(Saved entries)
• • • • • • •
/-- Group 13 of block 12 of cluster 11 of launch 10 of polder 0, with two running lanes. -/
def g13 : Group :=
  { Group.control 0 with blk := 12, part := 0, system := false, nregs := 64, ntiles := 4, spillSz := 65536, lanes := [Lane.start 64 false, Lane.start 64 false] }

/-- Its block, cluster and launch. -/
def b12 : Block := { Block.none_ with cluster := 11, launch := 10, place := .live, lanesN := 2, sharedSz := 65536, groups := [13] }
/-- See `b12`. -/
def c11 : Cluster := { Cluster.none_ with launch := 10, kernel := kern, nblocks := 1, lanesN := 2, placed := true, blocks := [12], retired := false }
/-- See `b12`. -/
def l10 : Launch := { Launch.none_ with polder := 0, kernel := kern, counter := 1, nextBlock := 1, nextClus := 1, ranOn := [(0, 0)], done := false, tokened := false }

/-- Its translation: one leaf of 1 GiB at each stage maps the first addresses to DRAM; a window of 64 DWS frames of which two are
allocated. -/
def x0 : Xlat :=
  { Xlat.fresh with s1Root := 0x1001, s2root := 0x1000, s2next := 0x8000, s2tab := [(0x1000, 0x2001), (0x2000, 0x3001), (0x3000, 0x79)], s2dws := (List.range 64).map (fun f => (f, BitVec.ofNat 64 (2 ^ 56 + 4 * f + 1))),
                    window := (List.range 64).map (fun f => (f, ())), allocs := [{ base := 0xFF0000, frames := [0, 1], launch := 10, drawn := 0 }] }

/-- Queue 0 of polder 0: command ring at 0xA000, completions at 0xB000, their indices at 0xC000 and 0xD000. -/
def q0 : Queue :=
  { Queue.none_ with st := .ready, cplLog := 4, cmdLog := 4, cplProd := 0xD000, cplBase := 0xB000, cmdCons := 0xC000, cmdBase := 0xA000, prod := 1 }

/-- The state that an outcome answers. -/
def after (o : Host.Outcome State Fault Refusal) : State := match o with | .next t => t | _ => State.reset

/-- A user group about to perform an instruction in its two lanes, with the block, launch and polder it belongs to. -/
def usr : State :=
  { State.reset with
    ag := { State.reset.ag with cur := { grp := 13, pc := 64, lanes := 3, second := false, flagA := 0, flagB := 1, ops := none } }
    work := { nextKey := 16, groups := State.reset.work.groups ++ [(13, g13)], blocks := [(12, b12)], clusters := [(11, c11)], launches := [(10, l10)], spawns := [] }
    mems := { State.reset.mems with dram := [(0x1000, 1), (0x1001, 0x20), (0x2000, 1), (0x2001, 0x30), (0x3000, 0x79), (0x8000, 0x44), (0x8001, 0x4B), (0x8003, 1), (0x8006, 8), (0x8008, 1), (0x801A, 1), (0x9000, 1)] }
    tr := { State.reset.tr with polder := [(0, x0)] }
    fe := { State.reset.fe with queue := [(0, q0)] }
    trust := { State.reset.trust with polder := [(0, pold)] }
    fab := { State.reset.fab with domain := [] } }

/-- `usr` with its group changed. -/
def usrG (f : Group → Group) : State := usr.modGroup 13 f
/-- `usr` with its block changed. -/
def usrB (f : Block → Block) : State := usr.modBlock 12 f

/-! ### Decoding: words written from the fields of 06 to 11 -/

/-- A word from its opcode, type field, `mod` bits 3:0 and the fields of bits 73:0, each with its lowest bit (R136, R139); the
predicate is p7. -/
def word (opc ty md : Nat) (fields : List (Nat × Nat)) : Nat :=
  opc * 2 ^ 88 + 7 * 2 ^ 85 + ty * 2 ^ 80 + md * 2 ^ 76 + (fields.map (fun f => f.1 * 2 ^ f.2)).sum

/-- Every word of a list decodes to its instruction. -/
abbrev Reads (l : List (Nat × Instr)) : Prop := ∀ p ∈ l, decode p.1 = .ok p.2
• • • • • • •
● **ASSIGNED TASK**
Exactly as they appear above, give the entries again.

● **ANSWER TO THE EXERCISE**
/-- Group 13 of block 12 of cluster 11 of launch 10 of polder 0, with two running lanes. -/
def g13 : Group :=
  { Group.control 0 with blk := 12, part := 0, system := false, nregs := 64, ntiles := 4, spillSz := 65536, lanes := [Lane.start 64 false, Lane.start 64 false] }

/-- Its block, cluster and launch. -/
def b12 : Block := { Block.none_ with cluster := 11, launch := 10, place := .live, lanesN := 2, sharedSz := 65536, groups := [13] }
/-- See `b12`. -/
def c11 : Cluster := { Cluster.none_ with launch := 10, kernel := kern, nblocks := 1, lanesN := 2, placed := true, blocks := [12], retired := false }
/-- See `b12`. -/
def l10 : Launch := { Launch.none_ with polder := 0, kernel := kern, counter := 1, nextBlock := 1, nextClus := 1, ranOn := [(0, 0)], done := false, tokened := false }

/-- Its translation: one leaf of 1 GiB at each stage maps the first addresses to DRAM; a window of 64 DWS frames of which two are
allocated. -/
def x0 : Xlat :=
  { Xlat.fresh with s1Root := 0x1001, s2root := 0x1000, s2next := 0x8000, s2tab := [(0x1000, 0x2001), (0x2000, 0x3001), (0x3000, 0x79)], s2dws := (List.range 64).map (fun f => (f, BitVec.ofNat 64 (2 ^ 56 + 4 * f + 1))),
                    window := (List.range 64).map (fun f => (f, ())), allocs := [{ base := 0xFF0000, frames := [0, 1], launch := 10, drawn := 0 }] }

/-- Queue 0 of polder 0: command ring at 0xA000, completions at 0xB000, their indices at 0xC000 and 0xD000. -/
def q0 : Queue :=
  { Queue.none_ with st := .ready, cplLog := 4, cmdLog := 4, cplProd := 0xD000, cplBase := 0xB000, cmdCons := 0xC000, cmdBase := 0xA000, prod := 1 }

/-- The state that an outcome answers. -/
def after (o : Host.Outcome State Fault Refusal) : State := match o with | .next t => t | _ => State.reset

/-- A user group about to perform an instruction in its two lanes, with the block, launch and polder it belongs to. -/
def usr : State :=
  { State.reset with
    ag := { State.reset.ag with cur := { grp := 13, pc := 64, lanes := 3, second := false, flagA := 0, flagB := 1, ops := none } }
    work := { nextKey := 16, groups := State.reset.work.groups ++ [(13, g13)], blocks := [(12, b12)], clusters := [(11, c11)], launches := [(10, l10)], spawns := [] }
    mems := { State.reset.mems with dram := [(0x1000, 1), (0x1001, 0x20), (0x2000, 1), (0x2001, 0x30), (0x3000, 0x79), (0x8000, 0x44), (0x8001, 0x4B), (0x8003, 1), (0x8006, 8), (0x8008, 1), (0x801A, 1), (0x9000, 1)] }
    tr := { State.reset.tr with polder := [(0, x0)] }
    fe := { State.reset.fe with queue := [(0, q0)] }
    trust := { State.reset.trust with polder := [(0, pold)] }
    fab := { State.reset.fab with domain := [] } }

/-- `usr` with its group changed. -/
def usrG (f : Group → Group) : State := usr.modGroup 13 f
/-- `usr` with its block changed. -/
def usrB (f : Block → Block) : State := usr.modBlock 12 f

/-! ### Decoding: words written from the fields of 06 to 11 -/

/-- A word from its opcode, type field, `mod` bits 3:0 and the fields of bits 73:0, each with its lowest bit (R136, R139); the
predicate is p7. -/
def word (opc ty md : Nat) (fields : List (Nat × Nat)) : Nat :=
  opc * 2 ^ 88 + 7 * 2 ^ 85 + ty * 2 ^ 80 + md * 2 ^ 76 + (fields.map (fun f => f.1 * 2 ^ f.2)).sum

/-- Every word of a list decodes to its instruction. -/
abbrev Reads (l : List (Nat × Instr)) : Prop := ∀ p ∈ l, decode p.1 = .ok p.2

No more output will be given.